= Pio Colonnello =

Italian philosopher (born 1951)

Pio Colonnello (born February 12, 1951, in Benevento) is an Italian philosopher and university professor.

==Biography==
Pio Colonnello has three degrees with honours in philosophy, in law and in humanities. In the academic year 1973/74 he won a scholarship at the "Istituto Italiano per gli Studi Storici", founded by Benedetto Croce, in Naples.

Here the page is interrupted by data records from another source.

theorem rw32_putWords (d : Dev) (a k : Nat) (g : Nat → Word) (q : Nat) (h : q < k) :
    (putWords d a k g).rw32 (a + 4 * q) = g q := by
  induction k with
  | zero => omega
  | succ k ih =>
    rw [putWords_succ]
    by_cases e : q = k
    · subst e
      exact rw32_ww32_self _ _ _
    · rw [rw32_ww32_other _ _ _ _ (by omega), ih (by omega)]

/-! ### Fields and raising -/

theorem fg_raise (d : Dev) {k : Nat} (g : Fld) (hk : k < 64) (hf : fatalSource k = false) (ha : isEvtReg g.addr = false) :
    (d.raise k).fg g = d.fg g := by
  unfold Dev.fg
  rw [reg_raise_other _ _ hk hf ha]

/-- A fatal source leaves every register but the event unit's and bank 15's as it was. -/
theorem reg_raise_fatal (d : Dev) {k : Nat} (a : Nat) (hk : k < 64) (ha : isEvtReg a = false) (hb : a ≠ rMEM_BANK 15) :
    (d.raise k).reg a = d.reg a := by
  by_cases hf : fatalSource k = false
  · exact reg_raise_other d a hk hf ha
  · have hn : countIdx k = none := by
      simp only [fatalSource, Bool.not_eq_false, Bool.or_eq_true, beq_iff_eq] at hf
      rcases hf with (rfl | rfl) | rfl <;> rfl
    have hm : ∀ e : Dev, (e.markRaise k).reg a = e.reg a := by
      intro e
      unfold Dev.markRaise
      rw [hn, Dev.setRaw, Dev.setBit, reg_setReg_other]
      intro h
      rw [h, evtReg_true (by unfold rEVT_RAW; omega) (by unfold rEVT_RAW; omega)] at ha
      cases ha
    have he : ∀ b, b ∈ [rEVT_FATAL, rEVT_FTIME, rEVT_DUMP] → a ≠ b := by
      intro b hb h
      subst h
      simp only [List.mem_cons, List.not_mem_nil, or_false] at hb
      rcases hb with h | h | h <;> rw [h] at ha <;> exact absurd ha (by decide)
    have hz : ∀ e : Dev, (e.freeze k).reg a = e.reg a := by
      intro e
      unfold Dev.freeze
      dsimp only
      rw [reg_fp_other _ _ _ hb, reg_fp_other _ _ _ hb, reg_fp_other _ _ _ (he _ (by decide)),
        reg_setReg_other _ _ (he _ (by decide)), reg_fp_other _ _ _ (he _ (by decide)), reg_fp_other _ _ _ (he _ (by decide)),
        reg_fp_other _ _ _ (he _ (by decide))]
      rfl
    unfold Dev.raise
    dsimp only
    split
    · split
      · exact hm _
      · rw [hz, hm]; rfl
    · rw [hm]; rfl

theorem fg_count_self (d : Dev) (f : Fld) (n : Nat) (hf : Fld.ok f) :
    (d.count f n).fg f = min (d.fg f + n) (2 ^ (f.hi + 1 - f.lo) - 1) := by
  unfold Dev.count
  rw [fg_fp_self _ _ _ hf, Nat.mod_eq_of_lt]
  have : 0 < 2 ^ (f.hi + 1 - f.lo) := Nat.two_pow_pos _
  omega

theorem fg_count_other (d : Dev) (f g : Fld) (n : Nat) (hf : Fld.ok f) (h : Fld.apart f g) : (d.count f n).fg g = d.fg g :=
  fg_fp_other d f g _ hf h

theorem reg_count_other (d : Dev) (f : Fld) (n : Nat) {b : Nat} (h : b ≠ f.addr) : (d.count f n).reg b = d.reg b :=
  reg_setReg_other d _ h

Already a teacher in the Secondary School, from 1980 he has worked as researcher with tenure at the Department of Philosophy "A. Aliotta" of the University of Naples "Federico II". From 2001, he works as Professor of Theoretical Philosophy at the Faculty of Humanities of Calabria University.

He has collaborated with others on some philosophical reviews: Kant Studien, Criterio, Filosofia Oggi, Nord e Sud, Sapienza, Choros, Studi Kantiani, Zeitschrift für philosophische Forschung, The Journal of Value Inquiry (of which he is also Consulting Editor). He is member of the Scientific Committee of important philosophical reviews.

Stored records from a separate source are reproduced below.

-- ==== Sys2Proof/Laws/Isa.lean ====
section
/-! SUPPORT. What an operation of the spindle instruction set does that issues as a bundle of its own: the device and the
context it leaves, said once for every slot. -/
namespace Sys2Proof.Laws
open Sys2Proof.Machine

/-- The context after a bundle of one operation that has worked to `w`: control passes on, a cycle passes, results land. -/
def afterBundle (w : Work) (c : Ctx) (o : Op) : Ctx :=
  let ctl := w.c.control c.regs [o]
  ({ ctl with cyc := c.cyc + 1, lastStock := if o.stock then some c.cyc else c.lastStock } : Ctx).landTo (c.cyc + 1)

/-- The work of one operation that issues alone. -/
def aloneWork (d : Dev) (n j : Nat) (o : Op) : Work :=
  let c := d.ctx (18 * n + j)
  opWork n j c.regs o { d := (d.setSpn n { d.spn n with bundle := [] }).overrun n c.cyc, c := c }

theorem trapCause_setSpn (d : Dev) (n m : Nat) (x : Spn) (c : Ctx) (ops : List Op) :
    (d.setSpn m x).trapCause n c ops = d.trapCause n c ops := rfl

/-- An operation that issues alone and is not ENDS: its work, one more cycle of the spindle, and its context moved on. -/
theorem slotOp_alone (d : Dev) (n j : Nat) (o : Op) (h : d.issuesAlone n j o) (he : endsOf [o] = none) :
    slotOp n o true d =
      ((aloneWork d n j o).d.setSpn n { (aloneWork d n j o).d.spn n with cycles := ((aloneWork d n j o).d.spn n).cycles + 1 }).setCtx
        (18 * n + j) (afterBundle (aloneWork d n j o) (d.ctx (18 * n + j)) o) := by
  obtain ⟨hr, hn, ht, hc, hb, hrep, -, hcause⟩ := h
  have h1 : ¬ 16 ≤ n := by omega
  have hctx : ∀ x : Spn, (d.setSpn n x).ctx (18 * n + j) = d.ctx (18 * n + j) := fun _ => rfl
  unfold slotOp
  simp only [hr, ht, h1, Bool.not_true, decide_false, Bool.or_self, Bool.false_eq_true, if_false, hc, hb, List.filter_nil,
    List.nil_append, if_true]
  unfold Dev.issue
  simp only [hctx, hrep]
  unfold Dev.issueOnce
  simp only [hctx, trapCause_setSpn, hcause, he]
  simp [aloneWork, afterBundle, hc]

/-! ### Reading registers of a context -/

theorem rd_setD (r : Regs) (n k : Nat) (w : Word) : (r.setD n w).rd k = if k % 16 = n % 16 then w else r.rd k := by
  unfold Regs.rd Regs.setD
  exact tget_tput _ _ _ _ _

/-- Control passing on without a control operation touches PC, LC and LACT only. -/
theorem advance_fields (r : Regs) (x : Option (Nat × BitVec 11)) : ∃ p l q, r.advance x = { r with pc := p, lc := l, sr := q } ∧
    ∀ b, b ≠ 7 → bitOf q b = bitOf r.sr b := by
  have h : ∀ b, b ≠ 7 → bitOf (r.sr &&& ~~~0x80) b = bitOf r.sr b := by
    intro b hb
    unfold bitOf
    simp only [BitVec.getLsbD_and, BitVec.getLsbD_not]
    by_cases h32 : b < 32
    · have : (0x80 : Word).getLsbD b = false := by
        interval_cases b <;> first | rfl | omega
      rw [this]
      simp [h32]
    · simp [BitVec.getLsbD_of_ge _ _ (Nat.not_lt.mp h32)]
  unfold Regs.advance
  split
  · dsimp only
    split
    · exact ⟨_, _, _, rfl, h⟩
    · exact ⟨_, _, _, rfl, fun _ _ => rfl⟩
  · dsimp only
    split
    · split
      · exact ⟨_, _, _, rfl, fun _ _ => rfl⟩
      · exact ⟨_, _, _, rfl, h⟩
    · exact ⟨_, _, _, rfl, fun _ _ => rfl⟩

theorem rb_overrun (d : Dev) (n cyc a : Nat) (hn : n < 16) : (d.overrun n cyc).rb a = d.rb a := by
  unfold Dev.overrun
  split
  · rw [rb_raise _ _ _ (by decide), rb_count _ _ _ _ (.inr (by simp only [SPN_OVRUN_OVERRUNS, rSPN_OVRUN]; omega))]
  · rfl

theorem overrun_fields (d : Dev) (n cyc : Nat) : ∃ l e, d.overrun n cyc = { d with live := l, evt := e } := by
  unfold Dev.overrun
  split
  · rw [raise_plain _ _ (by decide)]
    obtain ⟨l, e⟩ := markRaise_fields { d.count (SPN_OVRUN_OVERRUNS n) with
      evt := { (d.count (SPN_OVRUN_OVERRUNS n)).evt with fw := (d.count (SPN_OVRUN_OVERRUNS n)).evt.fw ++ [(29, w32 (d.count (SPN_OVRUN_OVERRUNS n)).extSec)] } } 29
    rw [e]
    exact ⟨_, _, rfl⟩
  · exact ⟨_, _, rfl⟩

/-! ### Operations whose results land one cycle later -/

/-- A result of the ALU lands in its register, then its flags, then NOV (R254, R263). -/
def landAlu (r : Regs) (rd : Option Nat) (flags : Bool) (x : AluRes) : Regs :=
  let r := match rd with
    | some n => r.setD n x.val
    | none => r
  let r := if flags then { r with sr := (r.sr &&& ~~~0xF) ||| (x.flags &&& 0xF) } else r
  if x.clamped then { r with sr := r.sr ||| 0x40 } else r

/-- A branch on its way after a bundle (R259). -/
def nextDelay (x : Option (Nat × BitVec 11)) : Option (Nat × BitVec 11) :=
  match x with
  | some (k + 2, a) => some (k + 1, a)
  | _ => none

/-- Without a control operation the context goes on in sequence, or to the target of a branch. -/
theorem control_none (c : Ctx) (r : Regs) (o : Op) (h : o.control = false) :
    c.control r [o] = { c with regs := c.regs.advance c.delay, delay := nextDelay c.delay } := by
  have hfind : [o].find? Op.control = none := by simp [h]
  unfold Ctx.control
  simp only [hfind]
  rcases hd : c.delay with _ | ⟨_ | _ | k, a⟩ <;> simp [nextDelay]

/-- The context after an ALU operation that issued alone, nothing else in flight. -/
theorem afterBundle_alu (d : Dev) (c : Ctx) (o : Op) (rd : Option Nat) (flags : Bool) (x : AluRes) (hf : c.flight = [])
    (hc : o.control = false) :
    afterBundle (Work.alu { d := d, c := c } rd flags x) c o = { c with
      regs := landAlu (c.regs.advance c.delay) rd flags x, cyc := c.cyc + 1, flight := [], delay := nextDelay c.delay,
      acc := c.acc.filter fun a => decide (c.cyc + 1 < a.1),
      lastStock := if o.stock then some c.cyc else c.lastStock } := by
  unfold afterBundle
  rw [control_none _ _ _ hc]
  unfold Work.alu Work.send
  cases rd <;> cases flags <;> cases hx : x.clamped <;>
    simp [hf, Ctx.landTo, fly, landAlu, Regs.land, hx]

He is visiting professor at the Universidad Autónoma de Mèxico, at the Universidad Nacional Autónoma de México (Ciudad de México) and at the California State University, Northridge. He has organized many national and international Congresses.

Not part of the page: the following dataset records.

-- ==== Sys2Proof/Laws/Keep.lean ====
section
/-! SUPPORT. What every operation of the device keeps: the canonical form of register file, memories and flash, the fuses,
and the parts of the device outside a mask. `Keep R S d d'` says so of a device and a later one; each operation has one lemma,
named after it, which carries the relation over it and names the operation's own mask. -/
namespace Sys2Proof.Laws
open Sys2Proof.Machine

/-- `d` with the parts that the bits of `m` name taken from `e`: bit 0 the register file, and so on in the order of the device's
parts. -/
def splice (m : Nat) (d e : Dev) : Dev :=
  {
    live := bif m.testBit 0 then e.live else d.live
    staged := bif m.testBit 1 then e.staged else d.staged
    mem := bif m.testBit 2 then e.mem else d.mem
    flash := bif m.testBit 3 then e.flash else d.flash
    free := bif m.testBit 4 then e.free else d.free
    scrubAt := bif m.testBit 5 then e.scrubAt else d.scrubAt
    pwr := bif m.testBit 6 then e.pwr else d.pwr
    time := bif m.testBit 7 then e.time else d.time
    evt := bif m.testBit 8 then e.evt else d.evt
    note := bif m.testBit 9 then e.note else d.note
    stg := bif m.testBit 10 then e.stg else d.stg
    eng := bif m.testBit 11 then e.eng else d.eng
    voices := bif m.testBit 12 then e.voices else d.voices
    ctxs := bif m.testBit 13 then e.ctxs else d.ctxs
    spns := bif m.testBit 14 then e.spns else d.spns
    alloc := bif m.testBit 15 then e.alloc else d.alloc
    mix := bif m.testBit 16 then e.mix else d.mix
    ports := bif m.testBit 17 then e.ports else d.ports
    cv := bif m.testBit 18 then e.cv else d.cv
    tune := bif m.testBit 19 then e.tune else d.tune
    tmrs := bif m.testBit 20 then e.tmrs else d.tmrs
    cbl := bif m.testBit 21 then e.cbl else d.cbl
    net := bif m.testBit 22 then e.net else d.net
    uarts := bif m.testBit 23 then e.uarts else d.uarts
    host := bif m.testBit 24 then e.host else d.host
    nvj := bif m.testBit 25 then e.nvj else d.nvj
    age := bif m.testBit 26 then e.age else d.age
    fuses := bif m.testBit 27 then e.fuses else d.fuses
    pins := bif m.testBit 28 then e.pins else d.pins }

/-- From `d` to `d'` the canonical form is kept, the fuses are as `R` says, and only the parts of the mask `S` differ. -/
structure Keep (R : Fuses → Fuses → Prop) (M : Nat) (d d' : Dev) : Prop where
  fuses : R d.fuses d'.fuses
  canon : d.canonical = true → d'.canonical = true
  frame : d' = splice M d d'

theorem pick {α : Type} {S m i : Nat} {u v w : α} (hS : Nat.land S m = m) (h1 : w = bif S.testBit i then w else u)
    (h2 : v = bif m.testBit i then v else w) : v = bif S.testBit i then v else u := by
  cases hs : S.testBit i
  · have hm : m.testBit i = false := by
      rw [← hS]
      show (S &&& m).testBit i = false
      rw [Nat.testBit_and, hs, Bool.false_and]
    rw [hs] at h1
    rw [hm] at h2
    exact h2.trans h1
  · rfl

/-- Changes within a smaller mask after changes within a larger one. -/
theorem splice_trans {S m : Nat} {d x y : Dev} (hS : Nat.land S m = m) (h1 : x = splice S d x) (h2 : y = splice m x y) :
    y = splice S d y := by
  have e0 := pick (i := 0) hS (congrArg Dev.live h1) (congrArg Dev.live h2)
  have e1 := pick (i := 1) hS (congrArg Dev.staged h1) (congrArg Dev.staged h2)
  have e2 := pick (i := 2) hS (congrArg Dev.mem h1) (congrArg Dev.mem h2)
  have e3 := pick (i := 3) hS (congrArg Dev.flash h1) (congrArg Dev.flash h2)
  have e4 := pick (i := 4) hS (congrArg Dev.free h1) (congrArg Dev.free h2)
  have e5 := pick (i := 5) hS (congrArg Dev.scrubAt h1) (congrArg Dev.scrubAt h2)
  have e6 := pick (i := 6) hS (congrArg Dev.pwr h1) (congrArg Dev.pwr h2)
  have e7 := pick (i := 7) hS (congrArg Dev.time h1) (congrArg Dev.time h2)
  have e8 := pick (i := 8) hS (congrArg Dev.evt h1) (congrArg Dev.evt h2)
  have e9 := pick (i := 9) hS (congrArg Dev.note h1) (congrArg Dev.note h2)
  have e10 := pick (i := 10) hS (congrArg Dev.stg h1) (congrArg Dev.stg h2)
  have e11 := pick (i := 11) hS (congrArg Dev.eng h1) (congrArg Dev.eng h2)
  have e12 := pick (i := 12) hS (congrArg Dev.voices h1) (congrArg Dev.voices h2)
  have e13 := pick (i := 13) hS (congrArg Dev.ctxs h1) (congrArg Dev.ctxs h2)
  have e14 := pick (i := 14) hS (congrArg Dev.spns h1) (congrArg Dev.spns h2)
  have e15 := pick (i := 15) hS (congrArg Dev.alloc h1) (congrArg Dev.alloc h2)
  have e16 := pick (i := 16) hS (congrArg Dev.mix h1) (congrArg Dev.mix h2)
  have e17 := pick (i := 17) hS (congrArg Dev.ports h1) (congrArg Dev.ports h2)
  have e18 := pick (i := 18) hS (congrArg Dev.cv h1) (congrArg Dev.cv h2)
  have e19 := pick (i := 19) hS (congrArg Dev.tune h1) (congrArg Dev.tune h2)
  have e20 := pick (i := 20) hS (congrArg Dev.tmrs h1) (congrArg Dev.tmrs h2)
  have e21 := pick (i := 21) hS (congrArg Dev.cbl h1) (congrArg Dev.cbl h2)
  have e22 := pick (i := 22) hS (congrArg Dev.net h1) (congrArg Dev.net h2)
  have e23 := pick (i := 23) hS (congrArg Dev.uarts h1) (congrArg Dev.uarts h2)
  have e24 := pick (i := 24) hS (congrArg Dev.host h1) (congrArg Dev.host h2)
  have e25 := pick (i := 25) hS (congrArg Dev.nvj h1) (congrArg Dev.nvj h2)
  have e26 := pick (i := 26) hS (congrArg Dev.age h1) (congrArg Dev.age h2)
  have e27 := pick (i := 27) hS (congrArg Dev.fuses h1) (congrArg Dev.fuses h2)
  have e28 := pick (i := 28) hS (congrArg Dev.pins h1) (congrArg Dev.pins h2)
  cases y
  dsimp only at e0 e1 e2 e3 e4 e5 e6 e7 e8 e9 e10 e11 e12 e13 e14 e15 e16 e17 e18 e19 e20 e21 e22 e23 e24 e25 e26 e27 e28
  unfold splice
  dsimp only
  exact Dev.mk.injEq .. |>.mpr ⟨e0, e1, e2, e3, e4, e5, e6, e7, e8, e9, e10, e11, e12, e13, e14, e15, e16, e17, e18, e19, e20, e21, e22, e23, e24, e25, e26, e27, e28⟩

/-- Fuses that grew: only more is burned, and what was sound stays so (R438). -/
def Grown (f g : Fuses) : Prop := f.burnedFrom g ∧ (f.sound = true → g.sound = true)

namespace Keep

variable {R : Fuses → Fuses → Prop} {M : Nat} {d0 x : Dev}

theorem cut {q p : Prop} (a : q) (b : q → p) : p := b a

theorem refl (d : Dev) (h : R d.fuses d.fuses) : Keep R M d d :=
  ⟨h, id, by unfold splice; simp only [Bool.cond_eq_ite, ite_self]⟩

theorem sub {m k : Nat} (hS : Nat.land M m = m) (h : Nat.land m k = k) : Nat.land M k = k := by
  show M &&& k = k
  have hS' : M &&& m = m := hS
  have h' : m &&& k = k := h
  rw [← h', ← Nat.and_assoc, hS']

/-- The part of bit i is as it was where the mask leaves it out. -/
theorem part {α : Type} {x : Dev} (h : Keep R M d0 x) (f : Dev → α) (hf : f (splice M d0 x) = f d0) : f x = f d0 :=
  (congrArg f h.frame).trans hf

/-- The parts of the canonical form. -/
theorem canonical_iff (d : Dev) : d.canonical = true ↔
    twf resetWord d.live = true ∧ Memory.wf 0 d.mem = true ∧ Memory.wf 0xFF d.flash = true ∧ Memory.wf 0xFF d.cbl.img = true := by
  simp [Dev.canonical, and_assoc]

/-- Changes to anything but the register file, memories, flash, image and fuses, within the mask. -/
theorem upd {m : Nat} (h : Keep R M d0 x) (hS : Nat.land M m = m) {a1 a2 a3 a4 a5 a6 a7 a8 a9 a10 a11 a12 a13 a14 a15 a16 a17 a18} {a19 : Cbl}
    {a20 a21 a22 a23 a24 a25} (hc : a19.img = x.cbl.img)
    (hf : (a1 = x.staged ∨ m.testBit 1 = true) ∧ (a2 = x.free ∨ m.testBit 4 = true) ∧ (a3 = x.scrubAt ∨ m.testBit 5 = true) ∧
      (a4 = x.pwr ∨ m.testBit 6 = true) ∧ (a5 = x.time ∨ m.testBit 7 = true) ∧ (a6 = x.evt ∨ m.testBit 8 = true) ∧
      (a7 = x.note ∨ m.testBit 9 = true) ∧ (a8 = x.stg ∨ m.testBit 10 = true) ∧ (a9 = x.eng ∨ m.testBit 11 = true) ∧
      (a10 = x.voices ∨ m.testBit 12 = true) ∧ (a11 = x.ctxs ∨ m.testBit 13 = true) ∧ (a12 = x.spns ∨ m.testBit 14 = true) ∧
      (a13 = x.alloc ∨ m.testBit 15 = true) ∧ (a14 = x.mix ∨ m.testBit 16 = true) ∧ (a15 = x.ports ∨ m.testBit 17 = true) ∧
      (a16 = x.cv ∨ m.testBit 18 = true) ∧ (a17 = x.tune ∨ m.testBit 19 = true) ∧ (a18 = x.tmrs ∨ m.testBit 20 = true) ∧
      (a19 = x.cbl ∨ m.testBit 21 = true) ∧ (a20 = x.net ∨ m.testBit 22 = true) ∧ (a21 = x.uarts ∨ m.testBit 23 = true) ∧
      (a22 = x.host ∨ m.testBit 24 = true) ∧ (a23 = x.nvj ∨ m.testBit 25 = true) ∧ (a24 = x.age ∨ m.testBit 26 = true) ∧
      (a25 = x.pins ∨ m.testBit 28 = true)) :
    Keep R M d0 (Dev.mk x.live a1 x.mem x.flash a2 a3 a4 a5 a6 a7 a8 a9 a10 a11 a12
      a13 a14 a15 a16 a17 a18 a19 a20 a21 a22 a23 a24 x.fuses a25) := by
  obtain ⟨ha1, ha2, ha3, ha4, ha5, ha6, ha7, ha8, ha9, ha10, ha11, ha12, ha13, ha14, ha15, ha16, ha17, ha18, ha19, ha20, ha21, ha22, ha23, ha24, ha25⟩ := hf
  refine ⟨h.fuses, fun w => ?_, splice_trans hS h.frame ?_⟩
  · have := (canonical_iff _).mp (h.canon w)
    exact (canonical_iff _).mpr ⟨this.1, this.2.1, this.2.2.1, hc ▸ this.2.2.2⟩
  · have q : ∀ {α : Type} {i : Nat} {u v : α}, (u = v ∨ m.testBit i = true) → u = bif m.testBit i then u else v := by
      intro α i u v h
      rcases h with h | h
      · rw [h]; cases m.testBit i <;> rfl
      · rw [h]; rfl
    exact Dev.mk.injEq .. |>.mpr ⟨(q (.inl rfl)), (q ha1), (q (.inl rfl)), (q (.inl rfl)), (q ha2), (q ha3), (q ha4), (q ha5), (q ha6), (q ha7), (q ha8), (q ha9), (q ha10), (q ha11), (q ha12), (q ha13), (q ha14), (q ha15), (q ha16), (q ha17), (q ha18), (q ha19), (q ha20), (q ha21), (q ha22), (q ha23), (q ha24), (q (.inl rfl)), (q ha25)⟩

He twice obtained the "Premio della Cultura" of the Ministers' Council Presidency. In the month of November 2007, he obtained the International Prize of Culture "Salvatore Valitutti".

Pio Colonnello has privileged some themes of research: the investigation on authors and themes included between transcendental criticism and phenomenological thought (by Kant to Husserl); the reflections on the fundamentals problems of philosophy of existence and of contemporary hermeneutics (Heidegger, Jaspers, Ricœur, Pareyson, Arendt); the analysis of some positions of the contemporary historicism between Europe and Latin America (Croce, Ortega y Gasset, Gaos, Ímaz, Nicol, Düssel). His proposal is to verify the interaction, in a historical and critical view, of the fundamental themes of Kantism, phenomenology and philosophy of existence.

==Bibliography==
- Heidegger interprete di Kant, Studio Editoriale di Cultura, Genova, 1981.
- Croce e i vociani, Studio Editoriale di Cultura, Genova, 1984.
- Tempo e necessità, Japadre, L'Aquila-Roma, 1987.
- Tra fenomenologia e filosofia dell'esistenza. Saggio su José Gaos, Morano, Napoli, 1990 (translated in English and Spanish: The Philosophy of José Gaos, Rodopi, Amsterdam-Atlanta, 1997; Entre fenomenologia y filosofia de la existencia. Ensayo sobre José Gaos, Jitajanfora Morelia Editorial, Morelia México, 2006).
- La questione della colpa tra filosofia dell'esistenza ed ermeneutica, Loffredo, Napoli, 1995.
- Percorsi di confine. Analisi dell'esistenza e filosofia della libertà, Luciano, Napoli, 1999.
- Croce e Dewey oggi (with G. Spadafora), Bibliopolis, Napoli, 2002.
- Ragione e rivelazione (with con P. Giustiniani), Borla, Roma, 2003.
- Melanconia ed esistenza, Luciano, Napoli, 2003.
- Filosofia e politica in America latina (edited by Pio Colonnello), Armando, Roma, 2005.
- Itinerari di filosofia ispanoamericana, Armando, Roma, 2007.
- Storia esistenza liberta. Rileggendo Croce, Armando, Roma, 2009.
- Martin Heidegger e Hannah Arendt, Guida, Napoli, 2009 (translated in Spanish: Martin Heidegger y Hannah Arendt, Ediciones del Signo, Buenos Aires, 2010).